=== DESCRIPTION OF THE TASK ===
Among the records, find the lines that hold the string "induction" and return them.

Saved entries:

-----

theorem foldlFst {β γ : Type} (f : State × γ → β → State × γ)
    (hf : ∀ (u : State × γ) (b : β), Keeps r u.1 → Keeps r (f u b).1) (l : List β) {x : State × γ}
    (h : Keeps r x.1) : Keeps r (l.foldl f x).1 := by
  induction l generalizing x with
  | nil => exact h
  | cons b l ih => exact ih (hf x b h)

/-! ## Counters and cells -/

theorem updateLive (h : Keeps r s) (n : Tenant) (f : TenantRecord → TenantRecord) : Keeps r (s.updateLive n f) :=
  h.acct _
theorem countDrop (h : Keeps r s) (c : DropCause) (n : Tenant) : Keeps r (s.countDrop c n) := h.acct _
theorem countMerged (h : Keeps r s) (n : Tenant) : Keeps r (s.countMerged n) := h.acct _
theorem countRefusal (h : Keeps r s) (n : Tenant) : Keeps r (s.countRefusal n) := h.acct _
theorem countAdmitted (h : Keeps r s) (c : Colour) (n : Tenant) : Keeps r (s.countAdmitted c n) := h.acct _

theorem countRetired (h : Keeps r s) (c : RetireCause) (f : Frame) (k : Copy) : Keeps r (s.countRetired c f k) := by
  cases c <;> exact h.acct _

theorem issueCells (h : Keeps r s) (p : Port) (n : Nat) : Keeps r (s.issueCells p n) :=
  h.trans ⟨rfl, rfl, rfl, rfl, rfl, rfl, rfl, rfl, rfl, id⟩

theorem refillPort (h : Keeps r s) (p : Port) : Keeps r (s.refillPort p) := by
  unfold State.refillPort; split; exacts [h, h.issueCells _ _]

theorem refillRun (h : Keeps r s) : Keeps r s.refillRun := by
  unfold State.refillRun; split
  exacts [foldl _ (fun _ p k => k.refillPort p) _ h, h]

theorem setShed (h : Keeps r s) (l : ShedLevel) : Keeps r (s.setShed l) := (h.admission _).ask _ _ _ _

theorem reportFree (h : Keeps r s) (n : Nat) : Keeps r (s.reportFree n) := by
  induction n generalizing s with
  | zero => exact h
  | succ n ih =>
    unfold State.reportFree
    dsimp only
    split
    · exact h
    · split
      · split
        exacts [h.setShed _, ih (h.setShed _).refillRun]
      · exact h.setShed _

theorem report (h : Keeps r s) : Keeps r s.report := h.reportFree 3

theorem refill (h : Keeps r s) : Keeps r s.refill := by
  unfold State.refill; split; exacts [h, h.refillRun.report]

theorem settle (h : Keeps r s) (n : Nat) : Keeps r (s.settle n) := by
  unfold State.settle; split; exacts [h, h.report.refill]

theorem writeLinks (l : List Nat) (h : Keeps r s) : Keeps r (State.writeLinks l s) := by
  induction l generalizing s with
  | nil => exact h
  | cons c l ih =>
    cases l with
    | nil => exact (h.cells _).emit _ _
    | cons d l => exact ih ((h.cells _).emit _ _)

theorem enterFrame (h : Keeps r s) (f : Forming) : Keeps r (s.enterFrame f) := by
  unfold State.enterFrame
  dsimp only
  refine countAdmitted (setHeldCells ?_ _ _) _ _
  split; exacts [(h.setFrame _ _).setMeter _ _, h.setFrame _ _]

theorem raiseCopies (h : Keeps r s) (n : Nat) : Keeps r (s.raiseCopies n) := by
  unfold State.raiseCopies; split; exacts [h, h.cells _]
theorem joinPort (h : Keeps r s) (n : Nat) (p : Port) : Keeps r (s.joinPort n p) := by
  unfold State.joinPort; split; exacts [h, h.cells _]
theorem leavePort (h : Keeps r s) (n : Nat) (p : Port) : Keeps r (s.leavePort n p) := by
  unfold State.leavePort; split; exacts [h, h.cells _]
theorem owe (h : Keeps r s) (p : Port) : Keeps r (s.owe p) := h.queues _

theorem placeNew (h : Keeps r s) (a b : Nat) (pl : Place) (c : Cls) : Keeps r (s.placeNew a b pl c) := by
  cases pl with
  | queue p => exact ((h.queues _).joinPort _ _).owe _
  | hold g => exact h.failover _

theorem createCopy (h : Keeps r s) (f : Forming) (pl : Place) (v : Option GroupId) (m : Bool) :
    Keeps r (s.createCopy f pl v m) := by
  unfold State.createCopy
  dsimp only
  split
  · refine placeNew (raiseCopies ?_ _) _ _ _ _
    split
    · exact enterFrame ((h.cells _).cells _) f
    · exact (h.cells _).cells _
  · exact h.countDrop _ _

theorem freeCells (h : Keeps r s) (l : List Nat) : Keeps r (s.freeCells l) := h.cells _
theorem freeFrame (h : Keeps r s) (n : Nat) (f : Frame) : Keeps r (s.freeFrame n f) :=
  ((h.cells _).cells _).admission _
theorem releaseRecord (h : Keeps r s) (n : Nat) : Keeps r (s.releaseRecord n) := h.cells _

theorem retire (h : Keeps r s) (n : Nat) (c : RetireCause) : Keeps r (s.retire n c) := by
  unfold State.retire
  split
  · exact h
  · rename_i k _
    have h1 : Keeps r (match k.port with | some p => s.leavePort k.frame p | none => s) := by
      split; exacts [h.leavePort _ _, h]
    dsimp only
    split
    · exact h1.releaseRecord _
    · split
      · exact ((h1.countRetired _ _ _).releaseRecord _).freeFrame _ _
      · exact ((h1.countRetired _ _ _).releaseRecord _).cells _

/-! ## Queues, groups, walks -/

theorem adopt (h : Keeps r s) (p : Port) : Keeps r (s.adopt p) := h.queues _

theorem adoptIfEmpty (h : Keeps r s) (p : Port) : Keeps r (s.adoptIfEmpty p) := by
  unfold State.adoptIfEmpty; split; exacts [(h.queues _).queues _, h]

theorem advancePhase (h : Keeps r s) (p : Port) : Keeps r (s.advancePhase p) := by
  unfold State.advancePhase
  dsimp only
  split
  · split; exacts [(h.queues _).queues _, h.queues _]
  · exact h.queues _

theorem dequeue (h : Keeps r s) (p : Port) (c : Cls) (n : Nat) : Keeps r (s.dequeue p c n) := h.queues _
theorem forgetInWalk (h : Keeps r s) (p : Port) (c : Cls) (n : Nat) : Keeps r (s.forgetInWalk p c n) := h.failover _
theorem appendQueued (h : Keeps r s) (n : Nat) (k : Copy) (q : Port) : Keeps r (s.appendQueued n k q) :=
  ((h.cells _).queues _).joinPort _ _
theorem emptySlot (h : Keeps r s) (p : Port) (n : Nat) : Keeps r (s.emptySlot p n) := h.queues _

theorem recomputeGroup (h : Keeps r s) (g : GroupId) : Keeps r (s.recomputeGroup g) := by
  unfold State.recomputeGroup; split; exacts [h, (h.failover _).ask _ _ _ _]

theorem recomputeGroupsOf (h : Keeps r s) (p : Port) : Keeps r (s.recomputeGroupsOf p) :=
  foldl _ (fun _ g k => k.recomputeGroup g) _ h

theorem appendWork (h : Keeps r s) (p : Port) (k : WorkKind) : Keeps r (s.appendWork p k) := by
  unfold State.appendWork; split; exacts [h, h.failover _]

theorem removeWork (h : Keeps r s) (p : Port) : Keeps r (s.removeWork p) := h.failover _
theorem hold (h : Keeps r s) (n : Nat) (k : Copy) (g : GroupId) : Keeps r (s.hold n k g) := (h.cells _).failover _

theorem rechoose (h : Keeps r s) (n : Nat) (k : Copy) (g : GroupId) : Keeps r (s.rechoose n k g).1 := by
  unfold State.rechoose
  split
  · exact h
  · split
    · exact h.retire _ _
    · split; exacts [h.retire _ _, h.appendQueued _ _ _]

theorem lateAbort (h : Keeps r s) (n : Nat) (k : Copy) (g : GroupId) : Keeps r (s.lateAbort n k g).1 := by
  have core : ∀ (u : State) (k1 : Copy), Keeps r u →
      Keeps r (if (u.setCopy n k1).walkWork = true then
        (if (u.setCopy n k1).holdCount < Config.holdRoom then ((u.setCopy n k1).hold n k1 g, none)
          else ((u.setCopy n k1).retire n .holdFull, none))
        else (u.setCopy n k1).rechoose n k1 g).1 := by
    intro u k1 hu
    split
    · split; exacts [(hu.setCopy _ _).hold _ _ _, (hu.setCopy _ _).retire _ _]
    · exact (hu.setCopy _ _).rechoose _ _ _
  unfold State.lateAbort
  dsimp only
  cases k.port
  · exact core _ _ h
  · exact core _ _ (h.leavePort _ _)

theorem releaseOne (g : GroupId) (x : State × List Port) (n : Nat) (h : Keeps r x.1) :
    Keeps r (State.releaseOne g x n).1 := by
  unfold State.releaseOne
  split
  · exact h
  · split; exacts [h.retire _ _, h.rechoose _ _ _]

-----

=== TASK OUTPUT ===
  induction l generalizing x with
  induction n generalizing s with
  induction l generalizing s with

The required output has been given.